==== GIVEN DATA ====

theorem mixByte_xor (p q : Nibble) (x y : Byte) : mixByte p q (x ^^^ y) = mixByte p q x ^^^ mixByte p q y := by
  simp only [mixByte, BitVec.extractLsb'_xor, gfMultiply_xor_right, twoNibbles_xor]
  congr 1 <;> ac_rfl

theorem mixWith_circulant_xor (p q : Nibble) (v w : Word) :
    mixWith (circulant p q) (v ^^^ w) = mixWith (circulant p q) v ^^^ mixWith (circulant p q) w := by
  obtain ⟨h, l, rfl⟩ := exists_twoBytes v
  obtain ⟨h', l', rfl⟩ := exists_twoBytes w
  simp only [twoBytes_xor, mixWith_circulant_append, mixByte_xor]

/-- The product of two circulant matrices is circulant (40_gf_arith R98). -/
theorem mixByte_mixByte (p q p' q' : Nibble) (col : Byte) : mixByte p' q' (mixByte p q col) =
    mixByte (gfMultiply p' p ^^^ gfMultiply q' q) (gfMultiply p' q ^^^ gfMultiply q' p) col := by
  obtain ⟨a, b, rfl⟩ := exists_twoNibbles col
  simp only [mixByte_append, gfMultiply_xor_right, gfMultiply_xor_left, gfMultiply_assoc]
  congr 1 <;> ac_rfl

@[simp] theorem mixByte_one_zero (col : Byte) : mixByte 1 0 col = col := by
  obtain ⟨a, b, rfl⟩ := exists_twoNibbles col
  simp

/-- A mixing whose matrix is the inverse of another's undoes it. -/
theorem mixWith_circulant_cancel {p q p' q' : Nibble} (hdiagonal : gfMultiply p' p ^^^ gfMultiply q' q = 1)
    (hother : gfMultiply p' q ^^^ gfMultiply q' p = 0) (v : Word) :
    mixWith (circulant p' q') (mixWith (circulant p q) v) = v := by
  obtain ⟨h, l, rfl⟩ := exists_twoBytes v
  simp only [mixWith_circulant_append, mixByte_mixByte, hdiagonal, hother, mixByte_one_zero]

theorem invMixColumns_mixColumns (v : Word) : invMixColumns (mixColumns v) = v :=
  mixWith_circulant_cancel (by decide) (by decide) v

theorem mixColumns_invMixColumns (v : Word) : mixColumns (invMixColumns v) = v :=
  mixWith_circulant_cancel (by decide) (by decide) v

theorem mixByte_one_four (a b : Nibble) :
    mixByte 1 4 (a ++ b) = (a ^^^ polyProduct 4 b) ++ (polyProduct 4 a ^^^ b) := by
  rw [mixByte_append, gfMultiply_eq_polyProduct 4, gfMultiply_eq_polyProduct 4]
  simp only [BitVec.ofNat_eq_ofNat, gfMultiply_one_left]

theorem mixByte_nine_two (a b : Nibble) : mixByte 9 2 (a ++ b) =
    (polyProduct 9 a ^^^ polyProduct 2 b) ++ (polyProduct 2 a ^^^ polyProduct 9 b) := by
  simp only [mixByte_append, gfMultiply_eq_polyProduct]

/-- `mixColumns` in nibbles (44_round_engine R154). -/
theorem mixColumns_append (a b c d : Nibble) : mixColumns (a ++ b ++ c ++ d) =
    (a ^^^ polyProduct 4 b) ++ (polyProduct 4 a ^^^ b) ++ (c ^^^ polyProduct 4 d) ++ (polyProduct 4 c ^^^ d) := by
  rw [← append_append_nibbles, mixColumns_eq, mixWith_circulant_append, mixByte_one_four, mixByte_one_four,
    append_append_nibbles]

/-- `invMixColumns` in nibbles (44_round_engine R155). -/
theorem invMixColumns_append (a b c d : Nibble) : invMixColumns (a ++ b ++ c ++ d) =
    (polyProduct 9 a ^^^ polyProduct 2 b) ++ (polyProduct 2 a ^^^ polyProduct 9 b) ++
      (polyProduct 9 c ^^^ polyProduct 2 d) ++ (polyProduct 2 c ^^^ polyProduct 9 d) := by
  rw [← append_append_nibbles, invMixColumns_eq, mixWith_circulant_append, mixByte_nine_two, mixByte_nine_two,
    append_append_nibbles]

/-- Settles O35: the byte function is the matrix on one column. -/
theorem columnsDoNotInteract : Obligations.ColumnsDoNotInteract :=
  ⟨⟨mixByte 1 4, mixByte_one_four, mixWith_circulant_append 1 4⟩,
    ⟨mixByte 9 2, mixByte_nine_two, mixWith_circulant_append 9 2⟩⟩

====

YOUR GOAL ▸
Up to and including the line with "(40_gf_arith R98). -/", output each line of the entries above exactly, starting from the first.

OUTPUT OF THE EXERCISE ▸
theorem mixByte_xor (p q : Nibble) (x y : Byte) : mixByte p q (x ^^^ y) = mixByte p q x ^^^ mixByte p q y := by
  simp only [mixByte, BitVec.extractLsb'_xor, gfMultiply_xor_right, twoNibbles_xor]
  congr 1 <;> ac_rfl

theorem mixWith_circulant_xor (p q : Nibble) (v w : Word) :
    mixWith (circulant p q) (v ^^^ w) = mixWith (circulant p q) v ^^^ mixWith (circulant p q) w := by
  obtain ⟨h, l, rfl⟩ := exists_twoBytes v
  obtain ⟨h', l', rfl⟩ := exists_twoBytes w
  simp only [twoBytes_xor, mixWith_circulant_append, mixByte_xor]

/-- The product of two circulant matrices is circulant (40_gf_arith R98). -/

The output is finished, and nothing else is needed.